Selon Le Figaro, la ministre de l'Ordre et de la Sécurité intérieurs devrait bientôt proposée une loi Big Brother. Le vieux rêve du capitalisme triomphant (sécurité des biens et contrôle des individus) est en passe de se réaliser au vu et au su de tous.
Cette "loi d’orientation et de programmation pour la sécurité intérieure" (Lopsi 2) envisage très concrètement le droit pour les services de l'Ordre et de la Sécurité intérieurs de placer sur les ordinateurs privés des particuliers et des entreprises des clés de connexion, et même d’installer à distances des logiciels pirates.
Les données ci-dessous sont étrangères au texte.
-- ==== Sys2Proof/Proofs/TableCommands.lean ====
section
/-! SUPPORT. The claims of the table commands: what they answer and what they change (LookupAndReserve, PinAndCancel,
ReleaseRecord). -/

namespace Sys2Proof.Machine

open Sys2Proof.Safety

/-! ### Operands and results (Tables 10-5 and 10-6) -/

theorem opPortId_val {o : Vector Word 4} (h : o[0].toNat % 8 ≤ 3) : (opPortId o).val = o[0].toNat % 8 := by
  simp only [opPortId, opPort, Fin.val_ofNat, BitVec.extractLsb'_toNat, Nat.shiftRight_zero]
  omega

theorem opKey_of_names {o : Vector Word 4} {k : Key} (h : Names o k) : opKey o = k := by
  obtain ⟨hport, hstation, htag⟩ := h
  have hlt := k.port.isLt
  have hs : (opStation o).setWidth 8 = k.station := BitVec.eq_of_toNat_eq (by
    simp only [opStation, BitVec.toNat_setWidth, BitVec.extractLsb'_toNat, Nat.shiftRight_zero]
    omega)
  have ht : opTag o = k.tag := BitVec.eq_of_toNat_eq (by
    simp only [opTag, BitVec.extractLsb'_toNat, Nat.shiftRight_zero]
    omega)
  have hp : opPortId o = k.port := Fin.ext ((opPortId_val (by omega)).trans hport.symm)
  rw [opKey, hp, hs, ht]

theorem code_le (st : CtxState) : st.code ≤ 5 := by cases st <;> decide

/-- State code and pinned stand at places of their own (Table 10-6). -/
theorem statePinnedWord_eq (c : Context) : statePinnedWord c = shownState c := by
  unfold statePinnedWord shownState
  cases c.state <;> cases c.pinned <;> rfl

/-- A low byte beside a high byte. -/
theorem word_or_high {n : Nat} (a : Nat) (h : n < 256) : BitVec.ofNat 16 n ||| word (256 * a) = BitVec.ofNat 16 (n + 256 * a) := by
  refine BitVec.eq_of_toNat_eq ?_
  have hlow : n % 2 ^ 16 = n := by omega
  have hhigh : 256 * a % 2 ^ 16 = 2 ^ 8 * (a % 256) := by omega
  have hsum : (n + 256 * a) % 2 ^ 16 = 2 ^ 8 * (a % 256) + n := by omega
  rw [BitVec.toNat_or, word, BitVec.toNat_ofNat, BitVec.toNat_ofNat, BitVec.toNat_ofNat, hlow, hhigh, hsum,
    Nat.two_pow_add_eq_or_of_lt h, Nat.lor_comm]

theorem highestShown_eq (h : Option (Fin 64)) : highestShown h = match h with | some i => i.val | none => 0xFF := by
  cases h <;> rfl

/-- The results of LOOKUP and NEXT are the fields of the context at their places (R151). -/
theorem contextResults_eq {i : Slot} {c : Context} {k : Key} (hk : c.key = some k) : contextResults i c = shownContext i c k := by
  have hstate : statePinnedWord c ||| word (256 * c.attemptsLeft) =
      BitVec.ofNat 16 (c.state.code + (if c.pinned then 16 else 0) + 256 * c.attemptsLeft) := by
    have hcode := code_le c.state
    rw [statePinnedWord_eq, shownState, word_or_high]
    split <;> omega
  have hcount : c.count.getD 0 = match c.count with | some n => n | none => 0 := by cases c.count <;> rfl
  rw [contextResults, shownContext, hstate, hcount, highestShown_eq, hk]
  rfl

/-- The bitmap has the bit of each index of the list (R32). -/
theorem getLsbD_bitmapOf (l : List (Fin 64)) (i : Fin 64) : (bitmapOf l).getLsbD i.val = true ↔ i ∈ l := by
  induction l with
  | nil => simp [bitmapOf]
  | cons j l ih =>
    have hbit : (1#64 <<< j.val).getLsbD i.val = decide (i = j) := by
      have hi := i.isLt
      rw [BitVec.getLsbD_shiftLeft, BitVec.getLsbD_one, Bool.eq_iff_iff]
      simp only [Bool.and_eq_true, Bool.not_eq_true', decide_eq_true_iff, decide_eq_false_iff_not, Fin.ext_iff]
      omega
    rw [bitmapOf, List.foldr_cons, BitVec.getLsbD_or, hbit, List.mem_cons, ← ih, bitmapOf, Bool.or_eq_true,
      decide_eq_true_iff, or_comm]

theorem getLsbD_receivedBitmap (l : List FragEntry) (i : Fin 64) :
    (receivedBitmap l).getLsbD i.val = true ↔ ∃ e ∈ l, e.index = i := by
  rw [receivedBitmap, getLsbD_bitmapOf, List.mem_map]

/-! ### A command's claim taken and answered (R45, R147) -/

section
variable {s w : State} {f : InFlight} {k : Key} {i : Slot}

theorem exec_commandClaim (h : CommandNext s f) (hw : f.code.isWalk = false) :
    exec .commandClaim s = .next (commandWork f (s.setLastServed .command)) := by
  obtain ⟨hnext, hflight⟩ := h
  refine congrArg Host.Outcome.next ?_
  simp only [takeCommand, hnext, hflight, hw, if_pos]

theorem exec_walkVisit (h : CommandNext s f) (hw : f.code.isWalk = true) :
    exec .walkVisit s = .next (visitWork f (s.setLastServed .command)) := by
  obtain ⟨hnext, hflight⟩ := h
  refine congrArg Host.Outcome.next ?_
  simp only [takeCommand, hnext, hflight, hw, if_pos]

/-- The freeing of a context in the claim of a command, and the answer (R36, R147). -/
theorem freesAndAnswers_of (l : List Word) (hw : w = { s with ports := w.ports, table := { s.table with lastServed := .command } })
    (hports : ∀ q, (w.port q).counters = (s.port q).counters ∧ (w.port q).limits = (s.port q).limits) :
    FreesAndAnswers s (completeCommand .ok l (freeContext i w)) i l := by
  have hpart : ∀ {α : Type} (g : State → α),
      g w = g { s with ports := w.ports, table := { s.table with lastServed := .command } } := fun g => congrArg g hw
  obtain ⟨hctx, hothers, horder, hpool, htimers, htimer, hdrain⟩ := freed_after (s := s) (freeContext_freed w i)
    (fun j => hpart fun v => v.ctx j) (fun u => hpart fun v => v.order u) (fun j => hpart fun v => v.timers j)
    (hpart State.pool) (hpart State.timer) (hpart State.drain)
  obtain ⟨hcmd, haccounts⟩ := completeCommand_cmd (freeContext i w) .ok l
  have hsame : Accounts s (freeContext i w) [] 0 [] :=
    (Accounts.same (t := w) hports (hpart State.stats)).trans (accounts_freeContext w i)
  obtain ⟨hservice, hlast, hmem, -, -, -, -, hreports, hfreedCmd, -, hhost, hfree, hpending⟩ := freeContext_frame w i
  refine ⟨⟨hctx, hothers, horder, hpool, htimers, htimer, hdrain⟩, ?_, hsame.trans haccounts,
    ⟨hlast.trans (hpart fun v => v.table.lastServed), hservice.trans (hpart fun v => v.table.service)⟩,
    state_eq rfl rfl rfl (hmem.trans (hpart State.mem)) rfl (hreports.trans (hpart State.reports)) rfl rfl rfl
      (hhost.trans (hpart State.host)) (hfree.trans (hpart State.free)) (hpending.trans (hpart State.pending))⟩
  rw [hcmd, hfreedCmd, hpart State.cmd]
  rfl

theorem freesAndAnswers_served (l : List Word) :
    FreesAndAnswers s (completeCommand .ok l (freeContext i (s.setLastServed .command))) i l :=
  freesAndAnswers_of l rfl fun _ => ⟨rfl, rfl⟩

/-! ### LOOKUP and RESERVE (R150 to R154) -/

/-- Settles O48: the claim by what its lookup and its way search find, and the bitmap by induction on the list. -/
theorem lookupAndReserve : Obligations.LookupAndReserve := by
  refine ⟨fun s f k h hnames => ⟨fun hcode => ?_, fun hcode => ?_⟩, getLsbD_receivedBitmap⟩
  · have hexec : exec .commandClaim s = .next (claimLookup k (s.setLastServed .command)) := by
      rw [exec_commandClaim h (by rw [hcode]; rfl), commandWork, hcode, opKey_of_names hnames]
    have hlookup : (s.setLastServed .command).lookup k = s.lookup k := rfl
    refine ⟨fun i hi => ?_, fun hnone => ?_⟩
    · obtain ⟨-, -, hk⟩ := lookup_some hi
      rw [hexec, claimLookup, hlookup, hi]
      simp only [setLastServed_ctx, contextResults_eq hk]
      rfl
    · rw [hexec, claimLookup, hlookup, hnone]
      rfl
  · have hexec : exec .commandClaim s = .next (claimReserve k (f.operands[0].getLsbD 8) (s.setLastServed .command)) := by
      rw [exec_commandClaim h (by rw [hcode]; rfl), commandWork, hcode, opKey_of_names hnames]
      rfl
    have hlookup : (s.setLastServed .command).lookup k = s.lookup k := rfl
    have hway : (s.setLastServed .command).freeWay (setOf k) = s.freeWay (setOf k) := rfl
    refine ⟨fun i hi => ?_, fun hnone hfull => ?_, fun i hnone hset hfree hlowest => ?_⟩
    · rw [hexec, claimReserve, hlookup, hi]
      rfl
    · rw [hexec, claimReserve, hlookup, hnone]
      simp only [hway, (freeWay_none _).2 hfull]
      rfl
    · have hkept : (fun e : RecentEntry => !(e.station == k.station && e.tag == k.tag)) =
          fun e => decide ¬ (e.station = k.station ∧ e.tag = k.tag) := by
        funext e
        rw [Bool.eq_iff_iff]
        simp
      rw [hexec, claimReserve, hlookup, hnone]
      simp only [hway, (freeWay_some _).2 ⟨hset, hfree, hlowest⟩, forgetKey, openContext, hkept, hset]
      rfl

/-! ### PIN, UNPIN and CANCEL (R156, R157) -/

/-- A DONE or DRAINING context is none that PIN, UNPIN and CANCEL act on (R156, R157). -/
theorem unfinished_false {c : Context} (h : c.state = .done ∨ c.state = .draining) : c.unfinished = false := by
  rcases h with h | h <;> simp [Context.unfinished, Context.gathering, h]

theorem setPinned_on (v : Bool) (hi : s.lookup k = some i) (hu : (s.ctx i).unfinished = true) :
    setPinned v k s = completeCommand .ok [word i.val, shownState { s.ctx i with pinned := v },
      if (s.ctx i).pinned then 1#16 else 0#16] (s.setCtx i { s.ctx i with pinned := v }) := by
  have hflag : flagAt (s.ctx i).pinned 0 = if (s.ctx i).pinned then 1#16 else 0#16 := by cases (s.ctx i).pinned <;> rfl
  simp only [setPinned, hi, hu, if_pos, statePinnedWord_eq, hflag]

theorem setPinned_none (v : Bool) (hnone : s.lookup k = none) : setPinned v k s = completeCommand .notFound [] s := by
  simp only [setPinned, hnone]

theorem setPinned_wrong (v : Bool) (hi : s.lookup k = some i) (hu : (s.ctx i).unfinished = false) :
    setPinned v k s = wrongState i s := by
  simp [setPinned, hi, hu]

theorem claimCancel_none (hnone : s.lookup k = none) : claimCancel k s = completeCommand .notFound [] s := by
  simp only [claimCancel, hnone]

theorem claimCancel_wrong (hi : s.lookup k = some i) (hu : (s.ctx i).unfinished = false) : claimCancel k s = wrongState i s := by
  simp [claimCancel, hi, hu]

theorem claimCancel_on (hi : s.lookup k = some i) (hu : (s.ctx i).unfinished = true) : claimCancel k s =
    completeCommand .ok [word i.val, word (s.ctx i).heldSegs, word (s.ctx i).storedBytes] (freeContext i s) := by
  simp [claimCancel, hi, hu]

theorem wrongState_served (s : State) (i : Slot) : wrongState i (s.setLastServed .command) =
    answered s 4#4 [BitVec.ofNat 16 i.val, shownState (s.ctx i)] := by
  rw [wrongState, statePinnedWord_eq]
  rfl

/-- The work of PIN, UNPIN and CANCEL where it does not act. -/
theorem exec_pinOrCancel (h : CommandNext s f) (hnames : Names f.operands k)
    (hcode : f.code = .pin ∨ f.code = .unpin ∨ f.code = .cancel) :
    (s.lookup k = none → exec .commandClaim s = .next (answered s 1#4 [])) ∧
    ∀ i, s.lookup k = some i → (s.ctx i).state = .done ∨ (s.ctx i).state = .draining →
      exec .commandClaim s = .next (answered s 4#4 [BitVec.ofNat 16 i.val, shownState (s.ctx i)]) := by
  have hexec := exec_commandClaim h (by rcases hcode with e | e | e <;> rw [e] <;> rfl)
  rw [hexec, commandWork, opKey_of_names hnames]
  refine ⟨fun hnone => ?_, fun i hi hst => ?_⟩
  · have hnone' : (s.setLastServed .command).lookup k = none := hnone
    rcases hcode with e | e | e <;> simp only [e, setPinned_none _ hnone', claimCancel_none hnone'] <;> rfl
  · have hi' : (s.setLastServed .command).lookup k = some i := hi
    have hu : ((s.setLastServed .command).ctx i).unfinished = false := unfinished_false hst
    rcases hcode with e | e | e <;>
      simp only [e, setPinned_wrong _ hi' hu, claimCancel_wrong hi' hu, wrongState_served]

theorem exec_setPinned {v : Bool} (h : CommandNext s f) (hnames : Names f.operands k)
    (hcode : (f.code = .pin ∧ v = true) ∨ (f.code = .unpin ∧ v = false)) :
    exec .commandClaim s = .next (setPinned v k (s.setLastServed .command)) := by
  rcases hcode with ⟨e, rfl⟩ | ⟨e, rfl⟩ <;>
    rw [exec_commandClaim h (by rw [e]; rfl), commandWork, e, opKey_of_names hnames]

/-- Settles O49: no context, a finished one, and one that is acted on. -/
theorem pinAndCancel : Obligations.PinAndCancel := by
  refine fun s f k h hnames => ⟨exec_pinOrCancel h hnames, fun i v hi hu hcode => ?_, fun i hi hu hcode => ?_⟩
  · rw [exec_setPinned h hnames hcode, setPinned_on (s := s.setLastServed .command) v hi hu]
    rfl
  · obtain ⟨-, -, hdraining⟩ := unfinished_ne hu
    have hfrees := freesAndAnswers_served (s := s) (i := i)
      [BitVec.ofNat 16 i.val, BitVec.ofNat 16 (s.ctx i).heldSegs, BitVec.ofNat 16 (s.ctx i).storedBytes]
    refine ⟨_, ?_, hfrees, ?_, fun k' hk' => ?_⟩
    · rw [exec_commandClaim h (by rw [hcode]; rfl), commandWork, hcode, opKey_of_names hnames]
      exact congrArg Host.Outcome.next (claimCancel_on (s := s.setLastServed .command) hi hu)
    · rw [hfrees.freed.drain, if_neg hdraining]
    · exact portBecomes_freeContext (s := s.setLastServed .command) hk'

/-! ### RELEASE (R119, R140) -/

/-- The drain port that a freeing has unbound is unbound again to no effect. -/
theorem unbindDrain_freeContext (h : (s.ctx i).state = .draining) : unbindDrain (freeContext i s) = freeContext i s := by
  have hdrain := (freeContext_freed s i).drain
  rw [if_pos h] at hdrain
  have hunbound : (unbindDrain (freeContext i s)).drain = (freeContext i s).drain := by rw [unbindDrain_drain, hdrain]
  exact state_eq rfl rfl rfl rfl rfl rfl hunbound rfl rfl rfl rfl rfl

/-- The key of a released record is the newest of the list of its port (R119). -/
theorem portBecomes_rememberKey (n : Nat) : PortBecomes s (rememberKey k n (s.setLastServed .command)) k.port fun q => { q with
    recent := (if q.recent.length < 8 then q.recent else q.recent.drop 1) ++
      [{ station := k.station, tag := k.tag, count := n }] } := by
  have hsize : ∀ l : List RecentEntry, (if 8 ≤ l.length then l.drop 1 else l) = if l.length < 8 then l else l.drop 1 := fun l => by
    by_cases h : l.length < 8
    · rw [if_pos h, if_neg (by omega)]
    · rw [if_neg h, if_pos (by omega)]
  unfold rememberKey
  simp only [hsize]
  exact portBecomes_modifyPort (s.setLastServed .command) k.port _

/-- Settles O52: the freeing unbinds the drain port, since the released context is DRAINING. -/
theorem releaseRecord : Obligations.ReleaseRecord := by
  refine fun s f h hcode => ⟨fun hb => ?_, fun i k n hb hdraining hk hn => ?_⟩
  · have hb' : (s.setLastServed .command).drain.bound = none := hb
    rw [exec_commandClaim h (by rw [hcode]; rfl), commandWork, hcode]
    simp only [claimRelease, hb']
    rfl
  · have hb' : (s.setLastServed .command).drain.bound = some i := hb
    have hfrees := freesAndAnswers_of (s := s) (w := rememberKey k n (s.setLastServed .command)) (i := i)
      [BitVec.ofNat 16 i.val, BitVec.ofNat 16 (s.ctx i).heldSegs, BitVec.ofNat 16 (s.ctx i).storedBytes] rfl fun q => by simp
    have hunbound := unbindDrain_freeContext (s := rememberKey k n (s.setLastServed .command)) (i := i) (by simpa using hdraining)
    refine ⟨_, ?_, hfrees, ?_, ?_⟩
    · rw [exec_commandClaim h (by rw [hcode]; rfl), commandWork, hcode]
      simp only [claimRelease, hb', setLastServed_ctx, hk, hn, Option.getD_some, hunbound]
      rfl
    · rw [hfrees.freed.drain, if_pos hdraining]
    · have hfreed := portBecomes_freeContext (s := rememberKey k n (s.setLastServed .command)) (i := i) (k := k) (by simpa using hk)
      refine portBecomes_trans (portBecomes_rememberKey n) hfreed fun q q' e => ?_
      simp only [uncounted, Port.mk.injEq] at e ⊢
      simp [e]

end

end Sys2Proof.Machine
end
Certes, ce droit Big Brother ne serait utilisé que dans des affaires graves (terrorisme, pédophilie, etc.). Reste que la présomption de terrorisme, par exemple, ne mange pas de pain pour la police et peut toujours être invoquée après fabrication de toutes pièces d'un dossier bien senti. On a déjà vu ça...
Certes, cela se ferait sous contrôle de la justice (juge d'instruction). Reste que la reprise en main de l'appareil judiciaire par le gouvernement de l'Ordre et de la Sécurité intérieurs est flagrante. Je vous en parlais très récemment... et nous en reparlerons.